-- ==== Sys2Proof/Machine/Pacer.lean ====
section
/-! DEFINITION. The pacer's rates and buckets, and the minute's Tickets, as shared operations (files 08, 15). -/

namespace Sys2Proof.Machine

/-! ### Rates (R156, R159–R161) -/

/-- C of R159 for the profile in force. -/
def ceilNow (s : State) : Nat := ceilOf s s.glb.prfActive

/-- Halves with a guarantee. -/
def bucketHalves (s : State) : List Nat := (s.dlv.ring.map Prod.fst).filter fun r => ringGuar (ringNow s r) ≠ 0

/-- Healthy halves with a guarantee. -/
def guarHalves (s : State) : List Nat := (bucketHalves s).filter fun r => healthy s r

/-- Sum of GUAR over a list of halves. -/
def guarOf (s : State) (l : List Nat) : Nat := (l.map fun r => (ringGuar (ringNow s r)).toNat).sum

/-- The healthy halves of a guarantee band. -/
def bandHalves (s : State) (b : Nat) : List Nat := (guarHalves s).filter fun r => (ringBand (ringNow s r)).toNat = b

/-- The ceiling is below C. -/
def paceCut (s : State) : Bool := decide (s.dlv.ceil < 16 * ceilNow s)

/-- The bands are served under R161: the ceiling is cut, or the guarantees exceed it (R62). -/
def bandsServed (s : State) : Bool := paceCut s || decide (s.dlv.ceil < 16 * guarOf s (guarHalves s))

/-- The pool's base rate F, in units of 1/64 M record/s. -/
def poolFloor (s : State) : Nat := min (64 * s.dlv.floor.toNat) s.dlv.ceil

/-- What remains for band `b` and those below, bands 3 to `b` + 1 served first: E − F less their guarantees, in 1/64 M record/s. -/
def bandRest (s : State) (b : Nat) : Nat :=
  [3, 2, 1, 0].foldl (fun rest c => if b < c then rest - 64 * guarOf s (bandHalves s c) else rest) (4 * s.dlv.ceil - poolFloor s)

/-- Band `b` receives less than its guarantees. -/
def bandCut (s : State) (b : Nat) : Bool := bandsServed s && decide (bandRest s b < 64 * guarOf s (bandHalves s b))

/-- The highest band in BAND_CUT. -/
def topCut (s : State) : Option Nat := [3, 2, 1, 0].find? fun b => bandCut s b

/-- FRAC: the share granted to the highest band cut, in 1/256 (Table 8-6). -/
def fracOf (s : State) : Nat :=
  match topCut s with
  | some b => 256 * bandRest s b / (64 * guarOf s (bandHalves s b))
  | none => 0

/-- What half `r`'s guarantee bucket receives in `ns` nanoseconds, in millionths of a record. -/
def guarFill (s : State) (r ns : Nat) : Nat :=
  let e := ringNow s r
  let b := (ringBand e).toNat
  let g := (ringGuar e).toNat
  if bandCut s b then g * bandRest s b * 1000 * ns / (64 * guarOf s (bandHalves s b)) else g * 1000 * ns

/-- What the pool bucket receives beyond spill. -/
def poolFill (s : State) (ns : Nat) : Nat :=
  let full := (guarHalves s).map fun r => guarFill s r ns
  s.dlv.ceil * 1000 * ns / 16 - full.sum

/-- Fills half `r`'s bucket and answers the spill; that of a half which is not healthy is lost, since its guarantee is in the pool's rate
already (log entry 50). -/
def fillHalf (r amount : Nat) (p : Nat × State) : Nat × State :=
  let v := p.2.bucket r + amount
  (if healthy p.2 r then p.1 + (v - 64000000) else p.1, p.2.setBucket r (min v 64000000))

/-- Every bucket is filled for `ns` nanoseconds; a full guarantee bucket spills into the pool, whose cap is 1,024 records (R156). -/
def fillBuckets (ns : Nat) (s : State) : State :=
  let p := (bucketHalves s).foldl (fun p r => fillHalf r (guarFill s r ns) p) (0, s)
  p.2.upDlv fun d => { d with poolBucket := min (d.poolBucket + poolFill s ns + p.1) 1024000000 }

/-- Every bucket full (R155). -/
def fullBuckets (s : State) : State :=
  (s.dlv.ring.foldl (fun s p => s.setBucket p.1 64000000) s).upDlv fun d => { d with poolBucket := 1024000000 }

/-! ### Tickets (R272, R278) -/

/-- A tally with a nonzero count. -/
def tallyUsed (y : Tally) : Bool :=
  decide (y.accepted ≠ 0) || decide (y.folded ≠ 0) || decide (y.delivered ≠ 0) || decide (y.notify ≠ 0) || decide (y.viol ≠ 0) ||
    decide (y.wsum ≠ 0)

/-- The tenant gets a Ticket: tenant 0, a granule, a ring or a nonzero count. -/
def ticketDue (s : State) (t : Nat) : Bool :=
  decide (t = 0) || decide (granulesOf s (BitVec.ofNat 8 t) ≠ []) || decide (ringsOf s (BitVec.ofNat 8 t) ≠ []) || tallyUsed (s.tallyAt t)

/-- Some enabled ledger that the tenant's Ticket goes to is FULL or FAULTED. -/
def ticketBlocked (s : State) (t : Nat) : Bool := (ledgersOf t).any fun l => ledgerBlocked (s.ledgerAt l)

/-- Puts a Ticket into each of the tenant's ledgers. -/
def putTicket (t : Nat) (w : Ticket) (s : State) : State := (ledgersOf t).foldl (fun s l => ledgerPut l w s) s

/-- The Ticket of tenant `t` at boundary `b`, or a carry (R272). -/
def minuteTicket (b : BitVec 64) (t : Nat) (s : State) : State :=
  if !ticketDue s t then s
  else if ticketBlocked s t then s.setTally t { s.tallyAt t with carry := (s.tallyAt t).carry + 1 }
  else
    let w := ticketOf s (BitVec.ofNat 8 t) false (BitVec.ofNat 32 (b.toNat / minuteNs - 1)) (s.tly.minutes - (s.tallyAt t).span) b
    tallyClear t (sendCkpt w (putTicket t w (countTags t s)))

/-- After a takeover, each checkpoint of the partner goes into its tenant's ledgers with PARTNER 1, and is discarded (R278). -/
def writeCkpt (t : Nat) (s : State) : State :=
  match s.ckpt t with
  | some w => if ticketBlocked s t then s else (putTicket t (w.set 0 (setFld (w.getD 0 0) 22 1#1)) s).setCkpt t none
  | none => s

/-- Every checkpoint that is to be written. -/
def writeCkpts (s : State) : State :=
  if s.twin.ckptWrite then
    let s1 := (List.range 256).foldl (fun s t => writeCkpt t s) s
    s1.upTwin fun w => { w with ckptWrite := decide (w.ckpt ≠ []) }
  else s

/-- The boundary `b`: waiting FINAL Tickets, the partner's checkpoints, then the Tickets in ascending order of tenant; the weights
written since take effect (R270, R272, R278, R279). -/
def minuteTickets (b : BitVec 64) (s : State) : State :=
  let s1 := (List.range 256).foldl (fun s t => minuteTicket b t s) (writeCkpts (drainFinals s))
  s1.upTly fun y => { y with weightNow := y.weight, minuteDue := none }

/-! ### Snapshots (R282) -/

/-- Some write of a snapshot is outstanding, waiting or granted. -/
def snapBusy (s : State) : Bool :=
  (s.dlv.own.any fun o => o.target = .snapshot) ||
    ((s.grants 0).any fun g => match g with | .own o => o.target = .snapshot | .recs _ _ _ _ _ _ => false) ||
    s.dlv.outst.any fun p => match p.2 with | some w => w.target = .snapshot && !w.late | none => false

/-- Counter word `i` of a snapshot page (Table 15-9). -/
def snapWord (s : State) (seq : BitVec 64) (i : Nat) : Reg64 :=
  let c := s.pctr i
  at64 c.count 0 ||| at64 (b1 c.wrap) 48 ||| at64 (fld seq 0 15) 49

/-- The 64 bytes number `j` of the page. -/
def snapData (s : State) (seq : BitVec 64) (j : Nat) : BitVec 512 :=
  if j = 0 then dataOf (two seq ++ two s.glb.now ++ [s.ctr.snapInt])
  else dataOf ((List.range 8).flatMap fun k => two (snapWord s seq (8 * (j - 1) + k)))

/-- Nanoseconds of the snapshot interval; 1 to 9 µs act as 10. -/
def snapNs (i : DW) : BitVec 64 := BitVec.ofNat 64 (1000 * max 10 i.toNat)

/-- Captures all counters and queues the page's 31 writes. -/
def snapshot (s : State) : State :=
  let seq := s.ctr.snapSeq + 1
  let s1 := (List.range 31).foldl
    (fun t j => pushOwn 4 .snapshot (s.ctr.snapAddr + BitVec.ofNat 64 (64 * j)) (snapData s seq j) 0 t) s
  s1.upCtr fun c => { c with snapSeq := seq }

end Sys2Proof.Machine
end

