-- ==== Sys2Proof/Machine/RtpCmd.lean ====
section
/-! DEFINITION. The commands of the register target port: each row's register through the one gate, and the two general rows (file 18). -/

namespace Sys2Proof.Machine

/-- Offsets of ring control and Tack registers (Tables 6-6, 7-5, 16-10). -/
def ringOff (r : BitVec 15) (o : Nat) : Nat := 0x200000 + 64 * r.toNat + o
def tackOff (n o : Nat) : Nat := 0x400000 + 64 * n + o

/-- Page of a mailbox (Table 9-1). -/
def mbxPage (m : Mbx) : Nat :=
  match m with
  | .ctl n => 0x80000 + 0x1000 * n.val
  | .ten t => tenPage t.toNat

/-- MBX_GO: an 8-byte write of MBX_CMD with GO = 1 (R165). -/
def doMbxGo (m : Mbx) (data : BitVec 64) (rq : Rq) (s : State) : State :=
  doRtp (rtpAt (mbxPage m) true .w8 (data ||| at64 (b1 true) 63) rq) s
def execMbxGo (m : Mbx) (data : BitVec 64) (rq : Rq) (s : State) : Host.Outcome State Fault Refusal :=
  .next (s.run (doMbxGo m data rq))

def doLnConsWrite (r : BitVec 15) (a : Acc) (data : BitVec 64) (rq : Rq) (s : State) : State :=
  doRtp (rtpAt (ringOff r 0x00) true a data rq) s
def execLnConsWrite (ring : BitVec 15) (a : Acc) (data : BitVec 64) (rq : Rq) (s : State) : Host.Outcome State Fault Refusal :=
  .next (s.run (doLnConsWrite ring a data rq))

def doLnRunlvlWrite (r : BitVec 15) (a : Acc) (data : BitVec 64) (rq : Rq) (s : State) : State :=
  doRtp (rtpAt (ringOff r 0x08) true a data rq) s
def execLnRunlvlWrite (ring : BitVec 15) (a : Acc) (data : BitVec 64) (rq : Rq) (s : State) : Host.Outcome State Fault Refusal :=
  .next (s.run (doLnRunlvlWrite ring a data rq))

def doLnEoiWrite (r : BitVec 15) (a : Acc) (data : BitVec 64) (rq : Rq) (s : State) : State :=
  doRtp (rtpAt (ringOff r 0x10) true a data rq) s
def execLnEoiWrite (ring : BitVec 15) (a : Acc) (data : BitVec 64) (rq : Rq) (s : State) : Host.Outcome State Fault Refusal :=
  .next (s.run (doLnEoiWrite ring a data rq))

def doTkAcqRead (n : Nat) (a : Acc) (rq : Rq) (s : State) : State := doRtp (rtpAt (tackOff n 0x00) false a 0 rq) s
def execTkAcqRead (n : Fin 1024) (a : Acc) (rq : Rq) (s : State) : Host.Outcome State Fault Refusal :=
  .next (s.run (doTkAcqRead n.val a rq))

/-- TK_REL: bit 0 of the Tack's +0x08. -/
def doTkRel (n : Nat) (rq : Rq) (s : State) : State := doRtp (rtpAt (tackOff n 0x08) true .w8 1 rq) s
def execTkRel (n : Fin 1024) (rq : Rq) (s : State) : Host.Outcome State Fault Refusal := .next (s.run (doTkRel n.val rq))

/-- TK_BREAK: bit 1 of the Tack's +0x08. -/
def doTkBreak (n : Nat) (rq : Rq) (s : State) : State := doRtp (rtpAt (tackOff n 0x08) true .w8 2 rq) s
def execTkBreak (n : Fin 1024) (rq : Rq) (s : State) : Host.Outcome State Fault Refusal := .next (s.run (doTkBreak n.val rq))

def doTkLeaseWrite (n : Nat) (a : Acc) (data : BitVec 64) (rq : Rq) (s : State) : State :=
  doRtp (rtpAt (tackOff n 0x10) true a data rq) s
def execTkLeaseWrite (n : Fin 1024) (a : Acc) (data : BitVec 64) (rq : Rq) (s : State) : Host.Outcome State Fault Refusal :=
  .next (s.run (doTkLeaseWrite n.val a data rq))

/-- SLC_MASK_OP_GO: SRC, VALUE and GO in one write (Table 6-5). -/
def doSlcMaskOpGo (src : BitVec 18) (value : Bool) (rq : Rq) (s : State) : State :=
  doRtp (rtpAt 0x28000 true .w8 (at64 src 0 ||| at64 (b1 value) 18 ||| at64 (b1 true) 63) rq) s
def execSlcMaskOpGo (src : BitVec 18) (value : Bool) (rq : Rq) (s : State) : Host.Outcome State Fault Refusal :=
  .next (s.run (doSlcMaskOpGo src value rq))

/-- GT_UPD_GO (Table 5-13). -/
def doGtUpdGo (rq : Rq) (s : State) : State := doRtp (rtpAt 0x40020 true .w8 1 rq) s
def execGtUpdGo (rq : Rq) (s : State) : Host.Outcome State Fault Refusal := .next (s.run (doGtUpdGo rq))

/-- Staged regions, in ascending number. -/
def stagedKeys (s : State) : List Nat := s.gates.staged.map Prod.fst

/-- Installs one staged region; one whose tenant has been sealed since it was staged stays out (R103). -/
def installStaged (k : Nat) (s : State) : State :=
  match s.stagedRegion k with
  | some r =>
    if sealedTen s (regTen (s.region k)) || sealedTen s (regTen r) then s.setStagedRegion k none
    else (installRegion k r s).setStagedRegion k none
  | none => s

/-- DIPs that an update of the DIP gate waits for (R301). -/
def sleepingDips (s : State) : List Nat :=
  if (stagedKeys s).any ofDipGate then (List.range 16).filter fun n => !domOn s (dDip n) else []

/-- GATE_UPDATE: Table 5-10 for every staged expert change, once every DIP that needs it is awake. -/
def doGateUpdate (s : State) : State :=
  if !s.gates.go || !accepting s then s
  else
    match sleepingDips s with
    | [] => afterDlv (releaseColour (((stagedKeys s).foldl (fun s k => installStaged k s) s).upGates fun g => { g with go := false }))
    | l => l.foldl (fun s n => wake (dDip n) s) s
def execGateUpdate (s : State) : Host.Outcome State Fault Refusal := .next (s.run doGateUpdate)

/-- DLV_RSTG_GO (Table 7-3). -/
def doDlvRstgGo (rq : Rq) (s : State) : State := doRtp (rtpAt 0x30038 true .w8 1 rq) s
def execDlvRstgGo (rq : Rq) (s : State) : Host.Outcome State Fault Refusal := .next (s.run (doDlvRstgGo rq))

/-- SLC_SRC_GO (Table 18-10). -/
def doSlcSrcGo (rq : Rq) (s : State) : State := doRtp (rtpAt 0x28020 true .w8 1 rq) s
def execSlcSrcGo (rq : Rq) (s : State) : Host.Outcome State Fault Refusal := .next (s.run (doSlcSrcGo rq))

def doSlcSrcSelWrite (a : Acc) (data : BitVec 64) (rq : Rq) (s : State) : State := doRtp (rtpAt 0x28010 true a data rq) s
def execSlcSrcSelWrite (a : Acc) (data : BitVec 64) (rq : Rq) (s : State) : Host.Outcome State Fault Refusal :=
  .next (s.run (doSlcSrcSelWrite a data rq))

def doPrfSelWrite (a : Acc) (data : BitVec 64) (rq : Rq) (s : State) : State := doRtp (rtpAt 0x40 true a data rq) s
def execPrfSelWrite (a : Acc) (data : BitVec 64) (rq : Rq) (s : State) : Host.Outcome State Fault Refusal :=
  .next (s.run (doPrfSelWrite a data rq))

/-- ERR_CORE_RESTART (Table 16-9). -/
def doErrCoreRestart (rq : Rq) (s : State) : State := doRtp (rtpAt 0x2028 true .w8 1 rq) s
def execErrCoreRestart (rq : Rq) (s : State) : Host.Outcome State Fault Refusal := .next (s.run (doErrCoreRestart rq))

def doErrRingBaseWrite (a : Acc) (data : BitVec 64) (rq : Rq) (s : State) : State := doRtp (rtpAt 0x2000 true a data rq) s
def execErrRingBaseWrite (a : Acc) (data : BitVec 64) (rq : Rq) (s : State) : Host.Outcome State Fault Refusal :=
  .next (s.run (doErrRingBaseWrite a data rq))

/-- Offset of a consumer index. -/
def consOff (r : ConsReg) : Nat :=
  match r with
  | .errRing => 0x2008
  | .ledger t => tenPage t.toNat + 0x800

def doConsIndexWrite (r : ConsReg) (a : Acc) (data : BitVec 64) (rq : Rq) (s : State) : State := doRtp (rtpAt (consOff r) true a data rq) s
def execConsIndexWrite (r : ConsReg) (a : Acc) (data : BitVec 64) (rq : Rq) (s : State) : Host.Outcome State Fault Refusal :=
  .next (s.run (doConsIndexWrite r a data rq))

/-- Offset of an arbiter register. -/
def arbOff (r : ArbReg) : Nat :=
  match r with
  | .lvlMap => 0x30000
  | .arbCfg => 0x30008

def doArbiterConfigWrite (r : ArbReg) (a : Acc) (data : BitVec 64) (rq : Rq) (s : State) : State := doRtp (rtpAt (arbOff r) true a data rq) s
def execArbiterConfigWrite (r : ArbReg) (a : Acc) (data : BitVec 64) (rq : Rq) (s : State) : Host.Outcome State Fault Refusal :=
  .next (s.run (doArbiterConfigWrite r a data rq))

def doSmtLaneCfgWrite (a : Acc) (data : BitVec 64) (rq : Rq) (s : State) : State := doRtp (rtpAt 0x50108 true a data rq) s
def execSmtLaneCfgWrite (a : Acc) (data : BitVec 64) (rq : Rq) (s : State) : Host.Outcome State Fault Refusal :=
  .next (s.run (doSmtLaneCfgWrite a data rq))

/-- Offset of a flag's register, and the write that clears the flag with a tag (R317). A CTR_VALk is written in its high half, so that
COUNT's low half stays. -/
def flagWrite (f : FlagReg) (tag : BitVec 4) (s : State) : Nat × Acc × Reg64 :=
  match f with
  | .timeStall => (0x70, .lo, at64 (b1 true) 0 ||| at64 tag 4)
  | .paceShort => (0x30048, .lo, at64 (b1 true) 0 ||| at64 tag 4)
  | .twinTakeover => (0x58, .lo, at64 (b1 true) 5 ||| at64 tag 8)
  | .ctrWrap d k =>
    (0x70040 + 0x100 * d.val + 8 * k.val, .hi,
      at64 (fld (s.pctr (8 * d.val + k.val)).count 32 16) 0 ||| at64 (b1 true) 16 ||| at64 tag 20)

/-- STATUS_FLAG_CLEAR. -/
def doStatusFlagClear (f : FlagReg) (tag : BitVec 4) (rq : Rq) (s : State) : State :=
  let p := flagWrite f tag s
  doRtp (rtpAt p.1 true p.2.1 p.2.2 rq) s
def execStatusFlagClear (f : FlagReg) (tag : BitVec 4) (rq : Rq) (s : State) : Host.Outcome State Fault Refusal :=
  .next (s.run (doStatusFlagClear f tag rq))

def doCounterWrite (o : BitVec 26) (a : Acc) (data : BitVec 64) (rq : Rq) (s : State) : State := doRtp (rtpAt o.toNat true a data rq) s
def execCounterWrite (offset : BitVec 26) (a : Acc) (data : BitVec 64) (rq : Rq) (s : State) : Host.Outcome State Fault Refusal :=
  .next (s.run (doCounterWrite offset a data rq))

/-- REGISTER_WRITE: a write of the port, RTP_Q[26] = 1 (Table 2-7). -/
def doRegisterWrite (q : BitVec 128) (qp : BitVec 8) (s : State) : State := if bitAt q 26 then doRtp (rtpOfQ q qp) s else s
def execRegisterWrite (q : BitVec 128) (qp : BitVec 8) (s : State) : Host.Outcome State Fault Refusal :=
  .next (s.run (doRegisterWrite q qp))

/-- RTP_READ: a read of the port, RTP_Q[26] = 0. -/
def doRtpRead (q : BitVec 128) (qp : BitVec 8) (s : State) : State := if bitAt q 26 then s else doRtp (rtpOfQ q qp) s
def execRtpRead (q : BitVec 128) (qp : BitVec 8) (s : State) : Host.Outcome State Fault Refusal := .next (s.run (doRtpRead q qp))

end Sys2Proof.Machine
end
################
*Task item*:
Using the material above, return each line in which the word "writeCkpts" occurs.

*Answer for this exercise*:
def writeCkpts (s : State) : State :=
  let s1 := (List.range 256).foldl (fun s t => minuteTicket b t s) (writeCkpts (drainFinals s))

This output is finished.